University of Illinois Urbana-Champaign
As Agarwal’s team continues to work on these bigger questions, they are also working on new approaches to improve LLM training. They will continue to use NCSA resources as they tackle their next research question related to these same LLM issues.
“We’re working with NCSA to understand how to measure a model’s weaknesses, a sort of precursor to DELIFT,” said Agarwal. “To scope down the problem, we study the model’s weaknesses through a multilingual perspective. We find that models answer questions differently when prompted in different languages (English versus Hindi versus Spanish, etc.). Our preprint shows this phenomenon and finds ways to mitigate it. But we are currently working, using ACCESS resources, on measuring why this happens and where this comes from.”

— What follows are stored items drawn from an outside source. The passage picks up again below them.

-- ==== Sys2Proof/Proofs/Kept.lean ====
section
/-! SUPPORT. What it is for one state to keep the invariants that another has, and a lemma for each block: a change of that block alone keeps the
invariants when it keeps the block's own. -/

namespace Sys2Proof.Proofs.Kept

open Sys2Proof.Machine

/-! ### The relation -/

/-- From `s` to `t` every invariant of the model is kept but that of the panels' talk keys and presets, which a panel that leaves ONLINE breaks for a moment. -/
structure KeepsRest (s t : State) : Prop where
  store : s.storeSound → t.storeSound
  labels : s.labelsSound → t.labelsSound
  monitor : s.monitorSound → t.monitorSound
  takes : s.queueSound → s.armedSound → t.queueSound ∧ t.armedSound
  fabric : s.fabricSound → t.fabricSound
  masters : s.mastersSound → t.mastersSound
  coefficients : s.coefficientsSound → t.coefficientsSound
  ifbs : s.ifbsSound → t.ifbsSound
  ranges : s.rangesSound → t.rangesSound
  lamps : s.lampsSound → t.lampsSound
  posts : s.postsSound → t.postsSound
  gap : s.gapSound → t.gapSound
  freeze : s.freezeSound → t.freezeSound

/-- From `s` to `t` every invariant of the model is kept.  The relation composes, so what an operation keeps follows from its parts. -/
structure Keeps (s t : State) : Prop extends KeepsRest s t where
  panels : s.panelsSound → t.panelsSound

theorem KeepsRest.refl (s : State) : KeepsRest s s := ⟨id, id, id, .intro, id, id, id, id, id, id, id, id, id⟩

@[refl] theorem Keeps.refl (s : State) : Keeps s s := ⟨.refl s, id⟩

theorem KeepsRest.trans {s t u : State} (h : KeepsRest s t) (k : KeepsRest t u) : KeepsRest s u :=
  ⟨k.store ∘ h.store, k.labels ∘ h.labels, k.monitor ∘ h.monitor, fun hq ha => (h.takes hq ha).elim k.takes, k.fabric ∘ h.fabric,
    k.masters ∘ h.masters, k.coefficients ∘ h.coefficients, k.ifbs ∘ h.ifbs, k.ranges ∘ h.ranges, k.lamps ∘ h.lamps, k.posts ∘ h.posts,
    k.gap ∘ h.gap, k.freeze ∘ h.freeze⟩

theorem Keeps.trans {s t u : State} (h : Keeps s t) (k : Keeps t u) : Keeps s u :=
  ⟨h.toKeepsRest.trans k.toKeepsRest, k.panels ∘ h.panels⟩

/-- A fold keeps the invariants when each of its steps does. -/
theorem foldl_keeps_invariants {α : Type} {f : State → α → State} (h : ∀ s a, Keeps s (f s a)) (l : List α) (s : State) :
    Keeps s (l.foldl f s) :=
  foldl_invariant (Keeps s) f (fun b a hb => hb.trans (h b a)) l s (.refl s)

/-- Doing something for every panel keeps the invariants when it keeps them for each. -/
theorem forPanels_kept {f : Fin 24 → State → State} (h : ∀ p s, Keeps s (f p s)) (s : State) : Keeps s (forPanels f s) :=
  foldl_keeps_invariants (fun s p => h p s) _ s

/-! ### A change of one block -/

section Blocks
variable (s : State)

/-- The common store, the list of replaced bytes and the count of free values. -/
theorem Keeps.ofStore (m : Memory) (r : List Host.Cell) (n : Nat) (h : s.storeSound → m.wf = true) :
    Keeps s { s with store := m, replaced := r, freeCount := n } := { Keeps.refl s with store := h }

/-- The journal's own fields of the CSI: nothing but the gap count and its flag is in an invariant. -/
theorem Keeps.ofJournal (w : BitVec 8) (n : Nat) (sat : Bool) (x : BitVec 5)
    (h : s.gapSound → n ≤ 65535 ∧ (sat = true → n = 65535)) :
    Keeps s { s with csi := { s.csi with writeIndex := w, gap := n, saturated := sat, notice := x } } :=
  { Keeps.refl s with gap := h }

/-- The post queue and the running strip. -/
theorem Keeps.ofPosts (ps : List Posted) (r : Option Running)
    (h : s.postsSound → (ps.map fun p => p.slot).Nodup ∧ ∀ x, r = some x → ∀ p ∈ ps, p.slot ≠ x.slot.slot) :
    Keeps s { s with csi := { s.csi with posts := ps, running := r } } := { Keeps.refl s with posts := h }

/-- The ANCHOR register and the anchor copy. -/
theorem Keeps.ofAnchor (a : BitVec 22) (c : Option AnchorCopy) : Keeps s { s with csi := { s.csi with anchor := a, copy := c } } :=
  { Keeps.refl s with store := id }

/-- The mirror writer and CONTROL. -/
theorem Keeps.ofMirror (m : Mirror) (c : Control)
    (h : s.freezeSound → (m.freeze ≠ .live → c.freeze = true) ∧ (m.freeze = .freezing → m.writing ≠ none)) :
    Keeps s { s with control := c, csi := { s.csi with mirror := m } } := { Keeps.refl s with freeze := h }

/-- The RTU. -/
theorem Keeps.ofRtu (r : Rtu) (hl : s.labelsSound → (s.setRtu r).labelsSound) (hm : s.monitorSound → (s.setRtu r).monitorSound) :
    Keeps s (s.setRtu r) := { Keeps.refl s with labels := hl, monitor := hm }

/-- The XPE and the run state. -/
theorem Keeps.ofXpe (x : Xpe) (r : RunState)
    (ht : s.queueSound → s.armedSound → { s with xpe := x, runState := r }.queueSound ∧ { s with xpe := x, runState := r }.armedSound)
    (hf : s.fabricSound → { s with xpe := x, runState := r }.fabricSound) :
    Keeps s { s with xpe := x, runState := r } := { Keeps.refl s with takes := ht, fabric := hf }

/-- The TLY, but for the masters of its channels. -/
theorem Keeps.ofTly (x : Tly) (h : s.mastersSound → { s with tly := x }.mastersSound) : Keeps s { s with tly := x } :=
  { Keeps.refl s with masters := h }

/-- The TKE. -/
theorem Keeps.ofTke (x : Tke) (hi : s.ifbsSound → { s with tke := x }.ifbsSound) (hr : s.rangesSound → { s with tke := x }.rangesSound)
    (hc : s.coefficientsSound → { s with tke := x }.coefficientsSound) (hp : s.panelsSound → { s with tke := x }.panelsSound) :
    Keeps s { s with tke := x } :=
  { Keeps.refl s with ifbs := hi, ranges := hr, coefficients := hc, panels := hp }

/-- The PNC. -/
theorem Keeps.ofPnc (x : Pnc) (hr : s.rangesSound → { s with pnc := x }.rangesSound) (hp : s.panelsSound → { s with pnc := x }.panelsSound)
    (hl : s.lampsSound → { s with pnc := x }.lampsSound) : Keeps s { s with pnc := x } :=
  { Keeps.refl s with ranges := hr, panels := hp, lamps := hl }

/-- The queue of waiting commands. -/
theorem Keeps.ofPending (q : List Instr) : Keeps s { s with pending := q } :=
  { Keeps.refl s with store := id }

end Blocks

/-! ### Store, journal and notices -/

theorem withWrites_kept (w : List Host.Cell) (s : State) : Keeps s (s.withWrites w) :=
  .ofStore s _ _ _ (hostWrite_wf w s.store)

theorem put_kept (a : Nat) (bs : List Byte) (s : State) : Keeps s (s.put a bs) :=
  .ofStore s _ _ _ (storeWrites_wf bs s.store a)

theorem readOver_kept (s : State) : Keeps s s.readOver := .ofStore s _ _ _ id

/-- One more free value is used. -/
theorem freeCount_kept (n : Nat) (s : State) : Keeps s { s with freeCount := n } := .ofStore s _ _ _ id

theorem raise_kept (n : Notice) (s : State) : Keeps s (raise n s) := .ofJournal s _ _ _ _ id

theorem putRecord_kept (c : AnchorCopy) (rec : List Byte) (s : State) : Keeps s (putRecord c rec s) := by
  have hwrite := Keeps.ofStore s (storeWrite (storeWrites s.store (c.journal + 16 * s.csi.writeIndex.toNat) rec) (c.address + 0x1E)
    (s.csi.writeIndex + 1)) s.replaced s.freeCount fun h => storeWrite_wf _ _ (storeWrites_wf _ _ _ h)
  have hindex := hwrite.trans (.ofJournal _ (s.csi.writeIndex + 1) s.csi.gap s.csi.saturated s.csi.notice id)
  unfold putRecord
  dsimp only
  split
  · exact hindex.trans (raise_kept _ _)
  · exact hindex

theorem setGap_kept (c : AnchorCopy) (n : Nat) (sat : Bool) (s : State) (h : s.gapSound → n ≤ 65535 ∧ (sat = true → n = 65535)) :
    Keeps s (setGap c n sat s) :=
  (put_kept (c.address + 0x20) (le16 n) s).trans (.ofJournal _ s.csi.writeIndex n sat s.csi.notice h)

theorem report_kept (r : Report) (f : FrameIndex) (l : Label) (s : State) : Keeps s (report r f l s) := by
  unfold report
  split
  · exact .refl s
  · split
    · exact putRecord_kept _ _ s
    · split
      · refine .trans ?_ (putRecord_kept _ _ _)
        refine .trans ?_ (setGap_kept _ _ _ _ fun _ => by simp)
        exact putRecord_kept _ _ s
      · split
        · rename_i hlt
          refine setGap_kept _ _ _ _ fun h => ⟨hlt, fun hs => ?_⟩
          exact absurd (h.2 hs) (by omega)
        · rename_i hge
          exact setGap_kept _ _ _ _ fun h => ⟨h.1, fun _ => Nat.le_antisymm h.1 (by omega)⟩

theorem reportNow_kept (r : Report) (s : State) : Keeps s (reportNow r s) := report_kept _ _ _ _

end Sys2Proof.Proofs.Kept
end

Agarwal and her team used the U.S. National Science Foundation ACCESS program to get an allocation (CIS240550) on NCSA’s Delta supercomputer for work on the DELIFT framework. Their team is using allocation CIS260246 for their work on LLM language-specific knowledge.
ABOUT DELTA AND DELTAAI
NCSA’s Delta and DeltaAI are part of the national cyberinfrastructure ecosystem through the U.S. National Science FoundationACCESS program. Delta (OAC 2005572) is a powerful computing and data-analysis resource combining next-generation processor architectures and NVIDIA graphics processors with forward-looking user interfaces and file systems. The Delta project partners with the Science Gateways Community Institute to empower broad communities of researchers to easily access Delta and with the University of Illinois Division of Disability Resources & Educational Services and the School of Information Sciences to explore and reduce barriers to access. DeltaAI (OAC 2320345) maximizes the output of artificial intelligence and machine learning (AI/ML) research. Tripling NCSA’s AI-focused computing capacity and greatly expanding the capacity available within ACCESS, DeltaAI enables researchers to address the world’s most challenging problems by accelerating complex AI/ML and high-performance computing applications running terabytes of data. Additional funding for DeltaAI comes from the State of Illinois.